Exercise directions » Say how many lines of the entries below include "applyReset", giving nothing but that number.

Input data »
-- ==== Sys2Proof/Laws/State.lean ====
section
/-! SUPPORT. One lemma per field per update, each true by `rfl`: later proofs never unfold a record update. -/

namespace Sys2Proof.Machine

/-! ## Updates of the core -/

namespace CoreState

@[simp] theorem startAcquisition_st (c : CoreState) : c.startAcquisition.st = .waitMarker := rfl
@[simp] theorem startAcquisition_idx (c : CoreState) : c.startAcquisition.idx = 0 := rfl
@[simp] theorem startAcquisition_fb (c : CoreState) : c.startAcquisition.fb = c.fb := rfl
@[simp] theorem startAcquisition_acqResult (c : CoreState) : c.startAcquisition.acqResult = .none := rfl
@[simp] theorem startAcquisition_acqCause (c : CoreState) : c.startAcquisition.acqCause = .none := rfl
@[simp] theorem startAcquisition_decResult (c : CoreState) : c.startAcquisition.decResult = c.decResult := rfl
@[simp] theorem startAcquisition_tv (c : CoreState) : c.startAcquisition.tv = c.tv := rfl

@[simp] theorem enterCapture_st (c : CoreState) : c.enterCapture.st = .capture := rfl
@[simp] theorem enterCapture_idx (c : CoreState) : c.enterCapture.idx = c.idx := rfl
@[simp] theorem enterCapture_fb (c : CoreState) : c.enterCapture.fb = c.fb := rfl
@[simp] theorem enterCapture_acqResult (c : CoreState) : c.enterCapture.acqResult = c.acqResult := rfl
@[simp] theorem enterCapture_acqCause (c : CoreState) : c.enterCapture.acqCause = c.acqCause := rfl
@[simp] theorem enterCapture_decResult (c : CoreState) : c.enterCapture.decResult = c.decResult := rfl
@[simp] theorem enterCapture_tv (c : CoreState) : c.enterCapture.tv = c.tv := rfl

@[simp] theorem advance_st (fb : Frame) (c : CoreState) : (c.advance fb).st = c.st := rfl
@[simp] theorem advance_idx (fb : Frame) (c : CoreState) : (c.advance fb).idx = c.idx + 1 := rfl
@[simp] theorem advance_fb (fb : Frame) (c : CoreState) : (c.advance fb).fb = fb := rfl
@[simp] theorem advance_acqResult (fb : Frame) (c : CoreState) : (c.advance fb).acqResult = c.acqResult := rfl
@[simp] theorem advance_acqCause (fb : Frame) (c : CoreState) : (c.advance fb).acqCause = c.acqCause := rfl
@[simp] theorem advance_decResult (fb : Frame) (c : CoreState) : (c.advance fb).decResult = c.decResult := rfl
@[simp] theorem advance_tv (fb : Frame) (c : CoreState) : (c.advance fb).tv = c.tv := rfl

@[simp] theorem complete_st (fb : Frame) (c : CoreState) : (c.complete fb).st = .complete := rfl
@[simp] theorem complete_idx (fb : Frame) (c : CoreState) : (c.complete fb).idx = c.idx + 1 := rfl
@[simp] theorem complete_fb (fb : Frame) (c : CoreState) : (c.complete fb).fb = fb := rfl
@[simp] theorem complete_acqResult (fb : Frame) (c : CoreState) : (c.complete fb).acqResult = .success := rfl
@[simp] theorem complete_acqCause (fb : Frame) (c : CoreState) : (c.complete fb).acqCause = c.acqCause := rfl
@[simp] theorem complete_decResult (fb : Frame) (c : CoreState) : (c.complete fb).decResult = c.decResult := rfl
@[simp] theorem complete_tv (fb : Frame) (c : CoreState) : (c.complete fb).tv = c.tv := rfl

@[simp] theorem publish_st (tv : TimeValue) (c : CoreState) : (c.publish tv).st = c.st := rfl
@[simp] theorem publish_idx (tv : TimeValue) (c : CoreState) : (c.publish tv).idx = c.idx := rfl
@[simp] theorem publish_fb (tv : TimeValue) (c : CoreState) : (c.publish tv).fb = c.fb := rfl
@[simp] theorem publish_acqResult (tv : TimeValue) (c : CoreState) : (c.publish tv).acqResult = c.acqResult := rfl
@[simp] theorem publish_acqCause (tv : TimeValue) (c : CoreState) : (c.publish tv).acqCause = c.acqCause := rfl
@[simp] theorem publish_decResult (tv : TimeValue) (c : CoreState) : (c.publish tv).decResult = .success := rfl
@[simp] theorem publish_tv (tv : TimeValue) (c : CoreState) : (c.publish tv).tv = tv := rfl

end CoreState

/-! ## Errors -/

@[simp] theorem raise_acquireInvalidSize_st (c : CoreState) : (raise .acquireInvalidSize c).st = c.st := rfl
@[simp] theorem raise_acquireInvalidSize_idx (c : CoreState) : (raise .acquireInvalidSize c).idx = c.idx := rfl
@[simp] theorem raise_acquireInvalidSize_fb (c : CoreState) : (raise .acquireInvalidSize c).fb = c.fb := rfl
@[simp] theorem raise_acquireInvalidSize_acqResult (c : CoreState) : (raise .acquireInvalidSize c).acqResult = .invalidSize := rfl
@[simp] theorem raise_acquireInvalidSize_acqCause (c : CoreState) : (raise .acquireInvalidSize c).acqCause = .none := rfl
@[simp] theorem raise_acquireInvalidSize_decResult (c : CoreState) : (raise .acquireInvalidSize c).decResult = c.decResult := rfl
@[simp] theorem raise_acquireInvalidSize_tv (c : CoreState) : (raise .acquireInvalidSize c).tv = c.tv := rfl

@[simp] theorem raise_timeout_st (cause : AcqCause) (c : CoreState) : (raise (.timeout cause) c).st = .timedOut := rfl
@[simp] theorem raise_timeout_idx (cause : AcqCause) (c : CoreState) : (raise (.timeout cause) c).idx = c.idx := rfl
@[simp] theorem raise_timeout_fb (cause : AcqCause) (c : CoreState) : (raise (.timeout cause) c).fb = c.fb := rfl
@[simp] theorem raise_timeout_acqResult (cause : AcqCause) (c : CoreState) : (raise (.timeout cause) c).acqResult = .timeout := rfl
@[simp] theorem raise_timeout_acqCause (cause : AcqCause) (c : CoreState) : (raise (.timeout cause) c).acqCause = cause := rfl
@[simp] theorem raise_timeout_decResult (cause : AcqCause) (c : CoreState) : (raise (.timeout cause) c).decResult = c.decResult := rfl
@[simp] theorem raise_timeout_tv (cause : AcqCause) (c : CoreState) : (raise (.timeout cause) c).tv = c.tv := rfl

@[simp] theorem raise_decodeInvalidSize_st (c : CoreState) : (raise .decodeInvalidSize c).st = c.st := rfl
@[simp] theorem raise_decodeInvalidSize_idx (c : CoreState) : (raise .decodeInvalidSize c).idx = c.idx := rfl
@[simp] theorem raise_decodeInvalidSize_fb (c : CoreState) : (raise .decodeInvalidSize c).fb = c.fb := rfl
@[simp] theorem raise_decodeInvalidSize_acqResult (c : CoreState) : (raise .decodeInvalidSize c).acqResult = c.acqResult := rfl
@[simp] theorem raise_decodeInvalidSize_acqCause (c : CoreState) : (raise .decodeInvalidSize c).acqCause = c.acqCause := rfl
@[simp] theorem raise_decodeInvalidSize_decResult (c : CoreState) : (raise .decodeInvalidSize c).decResult = .invalidSize := rfl
@[simp] theorem raise_decodeInvalidSize_tv (c : CoreState) : (raise .decodeInvalidSize c).tv = TimeValue.zero := rfl

@[simp] theorem raise_parityError_st (c : CoreState) : (raise .parityError c).st = c.st := rfl
@[simp] theorem raise_parityError_idx (c : CoreState) : (raise .parityError c).idx = c.idx := rfl
@[simp] theorem raise_parityError_fb (c : CoreState) : (raise .parityError c).fb = c.fb := rfl
@[simp] theorem raise_parityError_acqResult (c : CoreState) : (raise .parityError c).acqResult = c.acqResult := rfl
@[simp] theorem raise_parityError_acqCause (c : CoreState) : (raise .parityError c).acqCause = c.acqCause := rfl
@[simp] theorem raise_parityError_decResult (c : CoreState) : (raise .parityError c).decResult = .parityError := rfl
@[simp] theorem raise_parityError_tv (c : CoreState) : (raise .parityError c).tv = TimeValue.zero := rfl

@[simp] theorem raise_dateError_st (c : CoreState) : (raise .dateError c).st = c.st := rfl
@[simp] theorem raise_dateError_idx (c : CoreState) : (raise .dateError c).idx = c.idx := rfl
@[simp] theorem raise_dateError_fb (c : CoreState) : (raise .dateError c).fb = c.fb := rfl
@[simp] theorem raise_dateError_acqResult (c : CoreState) : (raise .dateError c).acqResult = c.acqResult := rfl
@[simp] theorem raise_dateError_acqCause (c : CoreState) : (raise .dateError c).acqCause = c.acqCause := rfl
@[simp] theorem raise_dateError_decResult (c : CoreState) : (raise .dateError c).decResult = .dateError := rfl
@[simp] theorem raise_dateError_tv (c : CoreState) : (raise .dateError c).tv = TimeValue.zero := rfl

/-! ## Updates of the state -/

namespace State

@[simp] theorem withCore_core (s : State) (c : CoreState) : (s.withCore c).core = c := rfl
@[simp] theorem withCore_params (s : State) (c : CoreState) : (s.withCore c).params = s.params := rfl
@[simp] theorem withCore_inputs (s : State) (c : CoreState) : (s.withCore c).inputs = s.inputs := rfl
@[simp] theorem withCore_fnValue (s : State) (c : CoreState) : (s.withCore c).fnValue = s.fnValue := rfl

@[simp] theorem reportValue_core (s : State) (v : FnValue) : (s.reportValue v).core = s.core := rfl
@[simp] theorem reportValue_params (s : State) (v : FnValue) : (s.reportValue v).params = s.params := rfl
@[simp] theorem reportValue_inputs (s : State) (v : FnValue) : (s.reportValue v).inputs = s.inputs := rfl
@[simp] theorem reportValue_fnValue (s : State) (v : FnValue) : (s.reportValue v).fnValue = v := rfl

@[simp] theorem dropInput_core (s : State) : s.dropInput.core = s.core := rfl
@[simp] theorem dropInput_params (s : State) : s.dropInput.params = s.params := rfl
@[simp] theorem dropInput_inputs (s : State) : s.dropInput.inputs = s.inputs.tail := rfl
@[simp] theorem dropInput_fnValue (s : State) : s.dropInput.fnValue = s.fnValue := rfl

@[simp] theorem applyReset_core (s : State) : s.applyReset.core = CoreState.reset := rfl
@[simp] theorem applyReset_params (s : State) : s.applyReset.params = s.params := rfl
@[simp] theorem applyReset_inputs (s : State) : s.applyReset.inputs = s.inputs := rfl
@[simp] theorem applyReset_fnValue (s : State) : s.applyReset.fnValue = .none := rfl

end State

/-! ## Busy, by the acquisition state (spec 10 R21) -/

namespace CoreState

theorem busy_iff (c : CoreState) : c.busy = true ↔ c.st = .waitMarker ∨ c.st = .capture := by
  cases h : c.st <;> simp [busy, h]

theorem not_busy_iff (c : CoreState) : c.busy = false ↔ c.st = .idle ∨ c.st = .complete ∨ c.st = .timedOut := by
  cases h : c.st <;> simp [busy, h]

@[simp] theorem busy_reset : CoreState.reset.busy = false := rfl
@[simp] theorem busy_startAcquisition (c : CoreState) : c.startAcquisition.busy = true := rfl
@[simp] theorem busy_enterCapture (c : CoreState) : c.enterCapture.busy = true := rfl
@[simp] theorem busy_advance (fb : Frame) (c : CoreState) : (c.advance fb).busy = c.busy := rfl
@[simp] theorem busy_complete (fb : Frame) (c : CoreState) : (c.complete fb).busy = false := rfl
@[simp] theorem busy_publish (tv : TimeValue) (c : CoreState) : (c.publish tv).busy = c.busy := rfl
@[simp] theorem busy_raise_timeout (cause : AcqCause) (c : CoreState) : (raise (.timeout cause) c).busy = false := rfl

end CoreState

end Sys2Proof.Machine
end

Finished exercise » 4